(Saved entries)
[Start of Attachment]
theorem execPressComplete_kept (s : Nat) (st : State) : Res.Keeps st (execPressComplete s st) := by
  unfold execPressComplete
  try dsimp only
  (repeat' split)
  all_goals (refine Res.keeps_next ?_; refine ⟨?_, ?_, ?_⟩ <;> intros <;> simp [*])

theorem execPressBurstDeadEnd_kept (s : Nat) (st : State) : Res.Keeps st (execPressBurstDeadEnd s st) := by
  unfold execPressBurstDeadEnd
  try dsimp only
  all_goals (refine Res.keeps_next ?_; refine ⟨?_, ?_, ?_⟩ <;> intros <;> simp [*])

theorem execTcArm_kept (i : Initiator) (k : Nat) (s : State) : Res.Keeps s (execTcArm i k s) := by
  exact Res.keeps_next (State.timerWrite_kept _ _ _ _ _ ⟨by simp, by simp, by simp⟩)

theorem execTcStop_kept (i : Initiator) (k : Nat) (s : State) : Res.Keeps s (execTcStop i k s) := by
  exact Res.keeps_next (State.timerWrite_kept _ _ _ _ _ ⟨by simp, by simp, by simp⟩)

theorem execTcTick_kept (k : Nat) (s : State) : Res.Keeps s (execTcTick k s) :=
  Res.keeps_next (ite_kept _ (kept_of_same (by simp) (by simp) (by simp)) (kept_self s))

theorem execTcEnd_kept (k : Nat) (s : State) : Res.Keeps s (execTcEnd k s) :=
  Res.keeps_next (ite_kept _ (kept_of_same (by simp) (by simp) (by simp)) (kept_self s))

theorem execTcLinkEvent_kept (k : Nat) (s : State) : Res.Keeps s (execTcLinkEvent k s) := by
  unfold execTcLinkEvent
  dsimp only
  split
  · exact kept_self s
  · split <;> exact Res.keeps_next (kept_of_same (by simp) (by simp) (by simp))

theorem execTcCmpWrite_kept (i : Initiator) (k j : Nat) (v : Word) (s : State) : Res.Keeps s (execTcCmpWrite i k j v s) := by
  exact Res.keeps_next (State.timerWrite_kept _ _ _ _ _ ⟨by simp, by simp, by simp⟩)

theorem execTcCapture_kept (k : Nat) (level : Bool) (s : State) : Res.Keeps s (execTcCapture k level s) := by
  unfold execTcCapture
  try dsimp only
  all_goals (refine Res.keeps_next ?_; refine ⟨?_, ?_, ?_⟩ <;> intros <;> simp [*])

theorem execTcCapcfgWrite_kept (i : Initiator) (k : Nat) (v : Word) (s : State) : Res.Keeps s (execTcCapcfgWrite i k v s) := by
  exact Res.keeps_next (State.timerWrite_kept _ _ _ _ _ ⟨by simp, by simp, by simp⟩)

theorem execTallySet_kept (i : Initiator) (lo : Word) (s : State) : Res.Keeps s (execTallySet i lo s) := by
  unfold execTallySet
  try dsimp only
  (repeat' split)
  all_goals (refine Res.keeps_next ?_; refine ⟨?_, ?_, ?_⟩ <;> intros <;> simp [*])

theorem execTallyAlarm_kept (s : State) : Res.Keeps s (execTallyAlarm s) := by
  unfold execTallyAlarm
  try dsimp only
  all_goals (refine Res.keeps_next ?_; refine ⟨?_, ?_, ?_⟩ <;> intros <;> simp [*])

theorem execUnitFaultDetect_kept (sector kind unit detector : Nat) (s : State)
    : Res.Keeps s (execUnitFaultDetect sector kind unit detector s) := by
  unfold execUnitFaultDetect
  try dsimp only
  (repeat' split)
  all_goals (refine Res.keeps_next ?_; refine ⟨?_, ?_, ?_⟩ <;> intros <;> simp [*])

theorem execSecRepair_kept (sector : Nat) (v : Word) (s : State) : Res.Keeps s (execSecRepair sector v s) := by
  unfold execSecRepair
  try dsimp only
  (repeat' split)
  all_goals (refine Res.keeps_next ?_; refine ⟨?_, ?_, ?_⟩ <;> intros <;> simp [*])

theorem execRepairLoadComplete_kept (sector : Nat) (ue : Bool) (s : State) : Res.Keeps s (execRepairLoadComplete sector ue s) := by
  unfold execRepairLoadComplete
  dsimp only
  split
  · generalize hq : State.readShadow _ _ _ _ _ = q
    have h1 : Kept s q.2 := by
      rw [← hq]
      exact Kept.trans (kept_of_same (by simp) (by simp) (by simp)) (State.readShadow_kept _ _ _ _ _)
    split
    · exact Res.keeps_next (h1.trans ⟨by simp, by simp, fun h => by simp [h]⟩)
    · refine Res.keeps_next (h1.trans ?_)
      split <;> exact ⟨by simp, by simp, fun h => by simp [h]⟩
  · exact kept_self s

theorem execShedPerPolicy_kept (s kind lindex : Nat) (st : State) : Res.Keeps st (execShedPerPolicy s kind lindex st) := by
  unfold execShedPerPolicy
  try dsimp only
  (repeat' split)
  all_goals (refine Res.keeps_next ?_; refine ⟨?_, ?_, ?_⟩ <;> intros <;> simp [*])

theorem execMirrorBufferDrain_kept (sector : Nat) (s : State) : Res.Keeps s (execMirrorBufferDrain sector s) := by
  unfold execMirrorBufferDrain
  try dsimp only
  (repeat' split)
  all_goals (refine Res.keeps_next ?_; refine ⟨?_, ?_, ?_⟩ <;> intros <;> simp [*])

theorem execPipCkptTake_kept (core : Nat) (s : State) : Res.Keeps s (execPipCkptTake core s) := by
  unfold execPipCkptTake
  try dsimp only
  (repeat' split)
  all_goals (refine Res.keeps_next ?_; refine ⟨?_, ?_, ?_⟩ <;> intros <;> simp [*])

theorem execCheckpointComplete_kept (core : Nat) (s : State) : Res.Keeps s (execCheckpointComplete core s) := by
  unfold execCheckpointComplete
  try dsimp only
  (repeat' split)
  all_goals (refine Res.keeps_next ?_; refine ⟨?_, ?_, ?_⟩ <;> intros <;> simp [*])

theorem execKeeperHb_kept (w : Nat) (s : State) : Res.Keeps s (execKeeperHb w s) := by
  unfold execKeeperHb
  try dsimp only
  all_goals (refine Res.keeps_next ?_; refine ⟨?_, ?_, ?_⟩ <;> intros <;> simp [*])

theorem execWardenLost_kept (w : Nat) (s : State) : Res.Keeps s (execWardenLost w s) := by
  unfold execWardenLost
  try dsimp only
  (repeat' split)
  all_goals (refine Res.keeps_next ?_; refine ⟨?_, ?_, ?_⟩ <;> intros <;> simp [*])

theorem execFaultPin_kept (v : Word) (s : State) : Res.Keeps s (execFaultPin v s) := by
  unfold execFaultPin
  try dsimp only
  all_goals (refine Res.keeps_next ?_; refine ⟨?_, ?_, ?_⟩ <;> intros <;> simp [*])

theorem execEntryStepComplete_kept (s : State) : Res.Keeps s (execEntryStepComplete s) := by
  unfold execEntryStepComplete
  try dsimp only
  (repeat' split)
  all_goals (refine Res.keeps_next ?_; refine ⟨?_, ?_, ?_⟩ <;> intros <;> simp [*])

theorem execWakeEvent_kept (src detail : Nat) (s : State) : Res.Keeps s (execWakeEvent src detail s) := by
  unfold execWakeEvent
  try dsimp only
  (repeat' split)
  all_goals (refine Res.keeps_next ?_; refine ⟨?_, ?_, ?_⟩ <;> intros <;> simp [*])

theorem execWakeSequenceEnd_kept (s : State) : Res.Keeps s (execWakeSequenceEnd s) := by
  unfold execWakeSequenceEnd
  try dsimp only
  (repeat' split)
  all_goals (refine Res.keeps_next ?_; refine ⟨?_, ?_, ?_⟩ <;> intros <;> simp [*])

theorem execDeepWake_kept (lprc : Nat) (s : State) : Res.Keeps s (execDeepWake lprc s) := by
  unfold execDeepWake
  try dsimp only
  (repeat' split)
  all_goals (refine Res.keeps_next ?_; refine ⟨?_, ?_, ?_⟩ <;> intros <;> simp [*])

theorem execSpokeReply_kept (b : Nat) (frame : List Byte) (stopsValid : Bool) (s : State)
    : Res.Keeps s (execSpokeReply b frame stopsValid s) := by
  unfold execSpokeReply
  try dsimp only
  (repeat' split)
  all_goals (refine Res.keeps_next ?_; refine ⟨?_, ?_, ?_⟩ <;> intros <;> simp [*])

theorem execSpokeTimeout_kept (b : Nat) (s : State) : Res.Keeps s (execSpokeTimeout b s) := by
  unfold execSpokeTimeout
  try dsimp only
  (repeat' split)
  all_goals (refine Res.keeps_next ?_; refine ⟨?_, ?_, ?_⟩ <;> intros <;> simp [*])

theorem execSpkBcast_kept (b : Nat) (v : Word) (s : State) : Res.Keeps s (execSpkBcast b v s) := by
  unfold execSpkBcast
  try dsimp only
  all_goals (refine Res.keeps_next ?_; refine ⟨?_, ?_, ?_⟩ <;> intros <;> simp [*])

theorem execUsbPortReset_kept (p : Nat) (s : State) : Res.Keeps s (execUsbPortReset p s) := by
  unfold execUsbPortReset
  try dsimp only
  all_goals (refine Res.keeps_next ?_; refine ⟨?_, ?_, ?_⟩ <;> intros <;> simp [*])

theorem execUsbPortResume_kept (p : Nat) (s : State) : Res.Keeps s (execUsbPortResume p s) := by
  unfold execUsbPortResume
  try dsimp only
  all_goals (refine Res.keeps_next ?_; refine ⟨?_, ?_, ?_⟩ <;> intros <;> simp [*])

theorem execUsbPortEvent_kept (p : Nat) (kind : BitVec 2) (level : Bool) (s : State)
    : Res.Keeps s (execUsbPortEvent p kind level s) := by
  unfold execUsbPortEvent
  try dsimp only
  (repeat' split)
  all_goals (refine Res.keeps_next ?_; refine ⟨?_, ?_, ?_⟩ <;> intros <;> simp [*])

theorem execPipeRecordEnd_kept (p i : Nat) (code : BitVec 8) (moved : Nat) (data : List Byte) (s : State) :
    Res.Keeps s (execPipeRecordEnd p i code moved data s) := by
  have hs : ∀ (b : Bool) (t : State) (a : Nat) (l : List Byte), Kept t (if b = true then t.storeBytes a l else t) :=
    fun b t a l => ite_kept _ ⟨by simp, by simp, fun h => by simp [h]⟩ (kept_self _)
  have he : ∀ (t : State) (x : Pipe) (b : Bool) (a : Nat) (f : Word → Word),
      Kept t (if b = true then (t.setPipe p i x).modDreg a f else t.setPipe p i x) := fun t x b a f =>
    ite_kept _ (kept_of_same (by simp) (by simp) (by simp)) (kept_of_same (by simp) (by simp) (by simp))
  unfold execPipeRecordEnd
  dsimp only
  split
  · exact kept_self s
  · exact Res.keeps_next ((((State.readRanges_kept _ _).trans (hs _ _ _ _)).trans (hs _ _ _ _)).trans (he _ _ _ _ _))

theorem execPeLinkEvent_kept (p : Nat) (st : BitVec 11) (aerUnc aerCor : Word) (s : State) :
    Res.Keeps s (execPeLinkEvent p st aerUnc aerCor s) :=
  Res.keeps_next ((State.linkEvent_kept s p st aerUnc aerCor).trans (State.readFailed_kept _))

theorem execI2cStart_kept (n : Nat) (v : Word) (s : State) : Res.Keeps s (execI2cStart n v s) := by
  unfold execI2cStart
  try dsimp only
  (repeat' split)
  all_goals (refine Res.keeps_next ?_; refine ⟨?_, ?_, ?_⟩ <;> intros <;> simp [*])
[End of Attachment]
[Start of Attachment]
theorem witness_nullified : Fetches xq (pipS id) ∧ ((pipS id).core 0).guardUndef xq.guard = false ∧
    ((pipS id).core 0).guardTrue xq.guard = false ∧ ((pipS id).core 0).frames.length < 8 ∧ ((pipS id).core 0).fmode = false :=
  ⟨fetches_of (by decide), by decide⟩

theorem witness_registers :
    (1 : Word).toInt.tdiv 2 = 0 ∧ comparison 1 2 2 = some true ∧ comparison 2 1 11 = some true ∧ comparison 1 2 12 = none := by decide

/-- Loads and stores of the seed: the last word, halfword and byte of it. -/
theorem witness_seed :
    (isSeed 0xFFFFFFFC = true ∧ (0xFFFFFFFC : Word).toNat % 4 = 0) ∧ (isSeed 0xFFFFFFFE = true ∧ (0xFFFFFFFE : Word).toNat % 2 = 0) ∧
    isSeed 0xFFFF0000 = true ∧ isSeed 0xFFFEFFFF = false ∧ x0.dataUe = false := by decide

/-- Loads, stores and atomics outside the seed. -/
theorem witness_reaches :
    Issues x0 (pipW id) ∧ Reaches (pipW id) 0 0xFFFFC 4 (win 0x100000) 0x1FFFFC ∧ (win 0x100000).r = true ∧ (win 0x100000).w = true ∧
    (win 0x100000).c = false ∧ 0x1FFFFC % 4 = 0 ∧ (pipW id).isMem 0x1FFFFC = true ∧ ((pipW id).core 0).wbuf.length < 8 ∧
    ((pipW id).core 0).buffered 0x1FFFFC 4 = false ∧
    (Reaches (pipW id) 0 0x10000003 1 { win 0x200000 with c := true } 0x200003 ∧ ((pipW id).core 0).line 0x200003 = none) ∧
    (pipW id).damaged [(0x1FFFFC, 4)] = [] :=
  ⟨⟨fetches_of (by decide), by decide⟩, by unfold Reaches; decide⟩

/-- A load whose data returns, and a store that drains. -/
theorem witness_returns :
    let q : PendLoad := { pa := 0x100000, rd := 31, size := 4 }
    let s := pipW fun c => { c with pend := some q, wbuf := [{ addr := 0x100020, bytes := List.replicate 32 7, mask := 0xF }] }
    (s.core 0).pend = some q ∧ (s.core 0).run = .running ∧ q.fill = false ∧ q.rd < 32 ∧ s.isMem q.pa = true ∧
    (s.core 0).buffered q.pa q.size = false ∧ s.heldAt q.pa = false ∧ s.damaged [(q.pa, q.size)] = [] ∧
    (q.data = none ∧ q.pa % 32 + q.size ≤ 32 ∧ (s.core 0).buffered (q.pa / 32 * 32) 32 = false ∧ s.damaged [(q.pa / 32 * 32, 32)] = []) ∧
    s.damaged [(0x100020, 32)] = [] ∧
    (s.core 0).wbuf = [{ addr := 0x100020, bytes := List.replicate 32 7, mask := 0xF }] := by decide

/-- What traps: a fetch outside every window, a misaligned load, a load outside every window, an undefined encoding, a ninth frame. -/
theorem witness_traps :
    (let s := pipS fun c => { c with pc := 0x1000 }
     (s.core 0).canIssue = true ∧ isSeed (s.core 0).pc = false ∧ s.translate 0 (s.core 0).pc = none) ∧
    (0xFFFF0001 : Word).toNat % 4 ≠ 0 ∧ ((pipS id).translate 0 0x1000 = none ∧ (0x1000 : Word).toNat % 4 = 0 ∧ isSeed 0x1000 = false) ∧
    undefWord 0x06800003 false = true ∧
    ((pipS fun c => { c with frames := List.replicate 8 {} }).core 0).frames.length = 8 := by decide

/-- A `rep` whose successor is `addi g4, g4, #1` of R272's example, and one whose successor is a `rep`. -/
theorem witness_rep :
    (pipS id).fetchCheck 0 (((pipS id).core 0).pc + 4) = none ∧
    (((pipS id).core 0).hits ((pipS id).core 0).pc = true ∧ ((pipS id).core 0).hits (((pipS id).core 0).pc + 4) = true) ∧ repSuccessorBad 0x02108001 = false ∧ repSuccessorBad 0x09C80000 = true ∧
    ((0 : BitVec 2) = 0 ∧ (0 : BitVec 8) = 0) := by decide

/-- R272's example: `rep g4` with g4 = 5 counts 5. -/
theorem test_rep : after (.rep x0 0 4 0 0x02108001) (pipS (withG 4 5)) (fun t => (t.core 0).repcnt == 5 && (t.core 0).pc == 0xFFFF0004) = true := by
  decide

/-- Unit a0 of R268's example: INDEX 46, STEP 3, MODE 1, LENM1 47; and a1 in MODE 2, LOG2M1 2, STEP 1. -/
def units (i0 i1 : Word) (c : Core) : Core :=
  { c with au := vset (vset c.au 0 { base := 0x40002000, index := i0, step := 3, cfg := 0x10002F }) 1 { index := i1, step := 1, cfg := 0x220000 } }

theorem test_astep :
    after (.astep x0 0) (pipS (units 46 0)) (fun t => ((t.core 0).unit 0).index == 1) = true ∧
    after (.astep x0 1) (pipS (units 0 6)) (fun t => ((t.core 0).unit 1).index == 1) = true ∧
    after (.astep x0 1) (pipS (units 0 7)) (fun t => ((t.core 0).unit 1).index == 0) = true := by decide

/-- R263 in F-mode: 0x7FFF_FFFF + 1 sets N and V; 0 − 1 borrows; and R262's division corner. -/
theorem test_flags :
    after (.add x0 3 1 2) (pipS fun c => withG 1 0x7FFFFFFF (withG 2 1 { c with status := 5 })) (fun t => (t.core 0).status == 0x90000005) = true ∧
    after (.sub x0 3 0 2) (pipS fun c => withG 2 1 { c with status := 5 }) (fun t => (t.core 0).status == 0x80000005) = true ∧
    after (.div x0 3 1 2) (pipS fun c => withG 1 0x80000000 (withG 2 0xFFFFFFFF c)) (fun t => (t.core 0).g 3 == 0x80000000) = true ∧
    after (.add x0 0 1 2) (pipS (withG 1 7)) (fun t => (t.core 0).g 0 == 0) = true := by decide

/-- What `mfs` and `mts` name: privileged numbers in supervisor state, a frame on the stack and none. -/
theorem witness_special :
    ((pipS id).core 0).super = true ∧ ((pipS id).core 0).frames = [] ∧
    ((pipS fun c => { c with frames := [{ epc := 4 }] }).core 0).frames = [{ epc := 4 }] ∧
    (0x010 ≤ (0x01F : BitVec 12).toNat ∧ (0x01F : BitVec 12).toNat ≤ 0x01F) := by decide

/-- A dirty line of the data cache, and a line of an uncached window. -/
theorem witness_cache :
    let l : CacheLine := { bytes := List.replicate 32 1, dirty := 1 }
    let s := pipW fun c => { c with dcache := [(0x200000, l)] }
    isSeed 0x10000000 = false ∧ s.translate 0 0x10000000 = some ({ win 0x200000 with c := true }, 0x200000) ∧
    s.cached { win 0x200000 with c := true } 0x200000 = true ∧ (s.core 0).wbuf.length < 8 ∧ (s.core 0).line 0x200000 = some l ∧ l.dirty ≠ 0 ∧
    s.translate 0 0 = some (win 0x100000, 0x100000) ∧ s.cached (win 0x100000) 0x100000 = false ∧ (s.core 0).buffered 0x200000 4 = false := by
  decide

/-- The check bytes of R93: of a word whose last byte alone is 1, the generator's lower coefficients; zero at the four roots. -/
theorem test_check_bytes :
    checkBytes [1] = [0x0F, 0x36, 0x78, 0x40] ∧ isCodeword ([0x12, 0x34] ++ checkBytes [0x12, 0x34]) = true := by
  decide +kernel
[End of Attachment]
[Start of Attachment]
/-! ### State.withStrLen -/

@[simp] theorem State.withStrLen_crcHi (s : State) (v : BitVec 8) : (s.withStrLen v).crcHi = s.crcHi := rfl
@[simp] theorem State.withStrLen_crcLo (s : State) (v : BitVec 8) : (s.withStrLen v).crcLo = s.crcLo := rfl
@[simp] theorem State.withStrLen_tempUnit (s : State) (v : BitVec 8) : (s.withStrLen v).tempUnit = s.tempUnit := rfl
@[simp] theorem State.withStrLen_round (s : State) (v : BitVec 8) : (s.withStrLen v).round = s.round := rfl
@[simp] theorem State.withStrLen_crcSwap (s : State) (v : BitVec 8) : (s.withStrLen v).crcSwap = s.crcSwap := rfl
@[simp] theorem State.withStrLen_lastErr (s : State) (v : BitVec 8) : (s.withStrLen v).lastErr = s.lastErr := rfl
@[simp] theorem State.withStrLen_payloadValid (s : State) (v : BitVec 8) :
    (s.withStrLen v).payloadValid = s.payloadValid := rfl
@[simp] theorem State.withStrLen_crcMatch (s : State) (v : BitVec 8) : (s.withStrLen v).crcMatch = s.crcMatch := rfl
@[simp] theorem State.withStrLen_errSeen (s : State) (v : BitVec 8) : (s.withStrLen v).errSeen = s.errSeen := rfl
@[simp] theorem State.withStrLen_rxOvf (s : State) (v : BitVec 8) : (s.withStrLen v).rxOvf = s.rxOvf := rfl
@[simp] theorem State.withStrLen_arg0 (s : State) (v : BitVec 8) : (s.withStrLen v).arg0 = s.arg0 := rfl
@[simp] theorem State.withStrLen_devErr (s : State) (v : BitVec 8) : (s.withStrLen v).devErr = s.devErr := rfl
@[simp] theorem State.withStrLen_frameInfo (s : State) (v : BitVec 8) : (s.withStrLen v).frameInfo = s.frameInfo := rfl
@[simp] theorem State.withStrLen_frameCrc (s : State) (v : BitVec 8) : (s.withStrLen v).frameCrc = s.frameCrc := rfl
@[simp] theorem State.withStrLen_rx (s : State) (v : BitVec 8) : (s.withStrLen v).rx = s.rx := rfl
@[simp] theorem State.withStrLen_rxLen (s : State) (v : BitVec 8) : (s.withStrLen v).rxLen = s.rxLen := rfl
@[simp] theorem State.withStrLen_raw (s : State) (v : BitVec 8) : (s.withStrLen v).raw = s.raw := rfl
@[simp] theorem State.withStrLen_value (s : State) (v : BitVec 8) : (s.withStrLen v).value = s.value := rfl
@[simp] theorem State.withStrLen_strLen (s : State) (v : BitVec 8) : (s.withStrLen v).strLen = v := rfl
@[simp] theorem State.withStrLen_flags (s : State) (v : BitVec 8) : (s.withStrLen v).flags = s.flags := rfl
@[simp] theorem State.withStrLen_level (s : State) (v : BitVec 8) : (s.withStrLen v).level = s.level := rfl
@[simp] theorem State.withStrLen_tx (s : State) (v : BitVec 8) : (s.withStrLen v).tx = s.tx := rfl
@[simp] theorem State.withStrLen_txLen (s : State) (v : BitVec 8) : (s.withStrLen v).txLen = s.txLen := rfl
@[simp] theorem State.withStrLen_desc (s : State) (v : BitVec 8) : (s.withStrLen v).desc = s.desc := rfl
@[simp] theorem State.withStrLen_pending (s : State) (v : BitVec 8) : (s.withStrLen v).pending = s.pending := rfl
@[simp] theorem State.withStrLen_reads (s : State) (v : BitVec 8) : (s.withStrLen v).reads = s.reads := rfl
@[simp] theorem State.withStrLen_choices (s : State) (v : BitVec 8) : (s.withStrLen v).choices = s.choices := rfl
[End of Attachment]
▸ TASK DETAILS: Would you please copy every line in the data that contains the word "execUsbPortResume"?

▸ WRITTEN REPLY:
theorem execUsbPortResume_kept (p : Nat) (s : State) : Res.Keeps s (execUsbPortResume p s) := by
  unfold execUsbPortResume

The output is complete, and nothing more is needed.